A human hemoglobin variant occurs in certain populations. The variant hemoglobin is slightly defective in its oxygen carrying function, causing a mild anemia. Normal alpha-hemoglobin has 141 amino acids, while the variant α-polypeptide is 150 amino acids long.

Beginning with the final amino acid coding codon (CGU Arg) the 3' region of the normal α-globin mRNA has the sequence:

5’ ...CGU UAA CCU UCG GUA GCA UGU GAU CCU CAC UAG GCC UCC GGG... 3’

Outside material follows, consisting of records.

-- ==== Sys2Proof/Safety.lean ====
section
/-! DEFINITION. What counts as a legal state and a safe host action, in the terms the statements
use. -/

namespace Sys2Proof.Machine

/-- ERRPOS fits the error code that STATUS holds (10_state.md R25, 60_exceptions.md R211): 0 for no
error and for codes 1, 6 and 7; a symbol index below 3 with length 1 for InvalidSymbol; a span inside
the line buffer for the others. -/
abbrev spanLegal (st : Status) (p : ErrPos) : Prop :=
  (st.err = 0 ∨ st.err = 1 ∨ st.err = 6 ∨ st.err = 7 → p = ErrPos.zero) ∧
  (st.err = 5 → p.pos.toNat < 3 ∧ p.len.toNat = 1) ∧
  (st.err = 2 ∨ st.err = 3 ∨ st.err = 4 → p.pos.toNat + p.len.toNat ≤ Config.lineMax)

/-- STATUS is one that some sequence of commands can leave: no reserved code, an error has set
STICKY, and EMPTY stands only without an error (10_state.md R23, R24; 60_exceptions.md R211, R213,
R214). -/
abbrev statusLegal (st : Status) : Prop :=
  st.err.toNat ≤ 7 ∧ (st.err ≠ 0 → st.sticky = 1 ∧ st.empty = 0)

/-- The invariant of the machine: memory in canonical form, a legal STATUS, an ERRPOS that fits it,
and RES[31:25] = 0, which every command that writes RES keeps (41_word.md R150 is the widest). -/
abbrev Inv (s : State) : Prop :=
  s.mem.wf ∧ statusLegal s.status ∧ spanLegal s.status s.errpos ∧ s.res.toNat < 2 ^ 25

/-- The block accepts an access: 32 bits wide, aligned, and at a mapped offset (20_memory.md R51,
R52). -/
def Access.accepted : Access → Bool
  | .read size off => (busTarget size off).isSome
  | .write size off _ => (busTarget size off).isSome

/-- A host action that gets no bus error (20_memory.md R56). -/
def HostEvent.accepted : HostEvent → Bool
  | .access a => a.accepted
  | .reset _ => true

/-! ### The two outcomes of a command, as 60_exceptions.md R213 and R214 write them -/

/-- STATUS and ERRPOS of a command that completes: ERR, EMPTY and ERRPOS 0, STICKY unchanged
(60_exceptions.md R213). -/
abbrev okState (s : State) : State :=
  { s with
    status := { err := 0, empty := 0, sticky := s.status.sticky }
    errpos := { pos := 0, len := 0 } }

/-- STATUS and ERRPOS of a command that ends with the error of a code, and nothing else changed
(60_exceptions.md R214). -/
abbrev errorState (code : BitVec 4) (pos len : Nat) (s : State) : State :=
  { s with
    status := { err := code, empty := 0, sticky := 1 }
    errpos := { pos := BitVec.ofNat 16 pos, len := BitVec.ofNat 16 len } }

/-- `t` with the host's side of `s`: the two agree on the model's own fields (log entries 1 and 2), so
an equation about it speaks of the block's state only. -/
abbrev hostSideOf (s t : State) : State := { t with pending := s.pending, response := s.response }

/-! ### Lines as text -/

/-- A raw part of a line as text: whitespace, a token, whitespace (42_evaluator.md R163, R171). -/
structure Part where
  before : List Byte
  token : List Byte
  after : List Byte
deriving DecidableEq, Repr

/-- The bytes of a part. -/
def Part.text (p : Part) : List Byte := p.before ++ p.token ++ p.after

/-- The token of a part is what trimming leaves of it, and is not empty (42_evaluator.md R163). -/
abbrev Part.trimmed (p : Part) : Prop :=
  (∀ b ∈ p.before, isWs b) ∧ (∀ b ∈ p.after, isWs b) ∧ p.token ≠ [] ∧
    (∀ b ∈ p.token.head?, isWs b = false) ∧ (∀ b ∈ p.token.getLast?, isWs b = false)

/-- Parts joined by '+' (42_evaluator.md R171). -/
def joinParts : List Part → List Byte
  | [] => []
  | [p] => p.text
  | p :: q :: rest => p.text ++ chPlus :: joinParts (q :: rest)

/-- The value of a token at a width: that of the first literal rule that matches, or 2^(N-1) for a
bit index N in range (42_evaluator.md R168, R169, R170). -/
abbrev TokenValue (gate : Nat) (code : Byte → Option (BitVec 7)) (w : Width) (t : List Byte)
    (v : Nat) : Prop :=
  lit gate code t = some v ∨
    ∃ n, bitIndex t = some n ∧ 1 ≤ n ∧ n ≤ bits w ∧ v = 2 ^ (n - 1)

/-! ### What a command reads -/

/-- Two states agree on the character table (10_state.md R39). -/
abbrev sameTable (s t : State) : Prop := ∀ c : Byte, chartab s c = chartab t c

/-- Two states agree on everything the command reads (10_state.md R39; 42_evaluator.md R160 for the
line). -/
def sameInputs (i : Instr) (s t : State) : Prop :=
  match i with
  | .nop _ => True
  | .clrerr _ => True
  | .rev _ => s.cfg.mode = t.cfg.mode ∧ s.opa = t.opa
  | .enc _ => s.cfg.mode = t.cfg.mode ∧ s.opa = t.opa
  | .xenc _ => s.cfg.mode = t.cfg.mode ∧ s.opa = t.opa
  | .dec _ => s.cfg.mode = t.cfg.mode ∧ s.sym = t.sym
  | .xdec _ => s.cfg.mode = t.cfg.mode ∧ s.sym = t.sym
  | .pack _ =>
    s.cfg.mode = t.cfg.mode ∧ s.cfg.profile = t.cfg.profile ∧ s.opa = t.opa ∧ s.opb = t.opb ∧
      sameTable s t
  | .unpack _ =>
    s.cfg.mode = t.cfg.mode ∧ s.cfg.fallback = t.cfg.fallback ∧ s.opa = t.opa ∧ sameTable s t
  | .eval _ =>
    s.cfg.mode = t.cfg.mode ∧ s.cfg.gate = t.cfg.gate ∧ s.llen = t.llen ∧
      (∀ j < s.llen.toNat, lbuf s j = lbuf t j) ∧ sameTable s t

/-- Whether a command is NOP, the one command that leaves STATUS and ERRPOS alone (10_state.md
R24). -/
def isNop : Instr → Bool
  | .nop _ => true
  | _ => false

/-- Whether a command is CLRERR. -/
def isClrerr : Instr → Bool
  | .clrerr _ => true
  | _ => false

/-- Whether a command may write RES (10_state.md R29, R39). -/
def writesRes : Instr → Bool
  | .rev _ => true
  | .dec _ => true
  | .xdec _ => true
  | .pack _ => true
  | .unpack _ => true
  | .eval _ => true
  | _ => false

/-- Whether a command may write SYM (10_state.md R30, R39). -/
def writesSym : Instr → Bool
  | .enc _ => true
  | .xenc _ => true
  | _ => false

/-! ### The bus register space -/

/-- A 32-bit read of a bus offset. -/
abbrev rd (off : Offset) : HostEvent := .access (.read .word off)

/-- A 32-bit write of a bus offset. -/
abbrev wr (off : Offset) (v : Word) : HostEvent := .access (.write .word off v)

/-- An offset of a register or window word (20_memory.md R51). -/
abbrev isMapped (off : Nat) : Prop :=
  off % 4 = 0 ∧ (off < 0x024 ∨ (0x100 ≤ off ∧ off < 0x200) ∨ (0x400 ≤ off ∧ off < 0x800))

/-- The writable bits of the word at an offset: none of the read-only registers and CMD, all of the
operand registers and of the line buffer, the implemented bits of the others (10_state.md R22, R30,
R32; 20_memory.md R54, R59). -/
def writableMask (off : Nat) : Word :=
  if off = 0x000 then 0x0000FF3F
  else if off = 0x004 ∨ off = 0x008 ∨ off = 0x014 ∨ off = 0x020 then 0
  else if off = 0x018 then 0x00FFFFFF
  else if off = 0x01C then 0x000001FF
  else if 0x400 ≤ off then 0x000000FF
  else 0xFFFFFFFF

end Sys2Proof.Machine
end

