-- ==== Sys2Proof/Laws/PerInstr.lean ====
section
/-! SUPPORT. Statements about every command as syntax, one lemma per constructor. -/

namespace Sys2Proof.Laws

/-- The three fields of a command's word (30_encoding.md R80): RSV is 0, WSEL is the command's, OP is
its opcode. -/
def EncodeFields.Statement (i : Instr) : Prop :=
  rsvField (encode i) = 0 ∧ wselField (encode i) = i.wsel ∧ opField (encode i) = opcode i

theorem EncodeFields.nop (wsel : WSel) : EncodeFields.Statement (.nop wsel) := by
  revert wsel; unfold EncodeFields.Statement; decide

theorem EncodeFields.rev (wsel : WSel) : EncodeFields.Statement (.rev wsel) := by
  revert wsel; unfold EncodeFields.Statement; decide

theorem EncodeFields.enc (wsel : WSel) : EncodeFields.Statement (.enc wsel) := by
  revert wsel; unfold EncodeFields.Statement; decide

theorem EncodeFields.dec (wsel : WSel) : EncodeFields.Statement (.dec wsel) := by
  revert wsel; unfold EncodeFields.Statement; decide

theorem EncodeFields.xenc (wsel : WSel) : EncodeFields.Statement (.xenc wsel) := by
  revert wsel; unfold EncodeFields.Statement; decide

theorem EncodeFields.xdec (wsel : WSel) : EncodeFields.Statement (.xdec wsel) := by
  revert wsel; unfold EncodeFields.Statement; decide

theorem EncodeFields.pack (wsel : WSel) : EncodeFields.Statement (.pack wsel) := by
  revert wsel; unfold EncodeFields.Statement; decide

theorem EncodeFields.unpack (wsel : WSel) : EncodeFields.Statement (.unpack wsel) := by
  revert wsel; unfold EncodeFields.Statement; decide

theorem EncodeFields.eval (wsel : WSel) : EncodeFields.Statement (.eval wsel) := by
  revert wsel; unfold EncodeFields.Statement; decide

theorem EncodeFields.clrerr (wsel : WSel) : EncodeFields.Statement (.clrerr wsel) := by
  revert wsel; unfold EncodeFields.Statement; decide

end Sys2Proof.Laws
end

a) Based on this information, explain how the variant α-hemoglobin is likely generated.

b) What is the sequence of the four C terminal amino acids of the variant α-hemoglobin.

Answer 1

a.

The second codon from 5' end in the above strand is a stop codon. That is why the translation stops there to make it a 141 amino acid chain.

A point mutation from UAA to UAC or UAU will convert it in to a code for Tyrosine amio acid. Because of this the rest of the triplet codons also code and make it in to a 150 amino acid long. Again UAG is a atop codon. So, when the translation reaches UAC, it does not code for any amino acid, so the translation stops here. This is how 9 triplet codons get added and 9 amino acids are coded more making it 150 amino acid chain. It is a transversion mutation because a purine (A) is changed to pyrimidine (C/U).

b.

In a polypeptide chain, the left end of the polypeptide is called N terminus because it is hear the amio group is free. On the right hand is the carboxyl end because here the carboxyl group is free.

UGU,GAU,CCU,CAC are the sequence of codons towards the C terminal end. They code for following amino acids.

UGU--Cys

GAU--Asp

CCU---Pro

CAC---His

Cys-Asp-Pro-His are the four amino acids towards the carboxyl end or C terminal end of the polypeptide chain of the variant hemoglobin.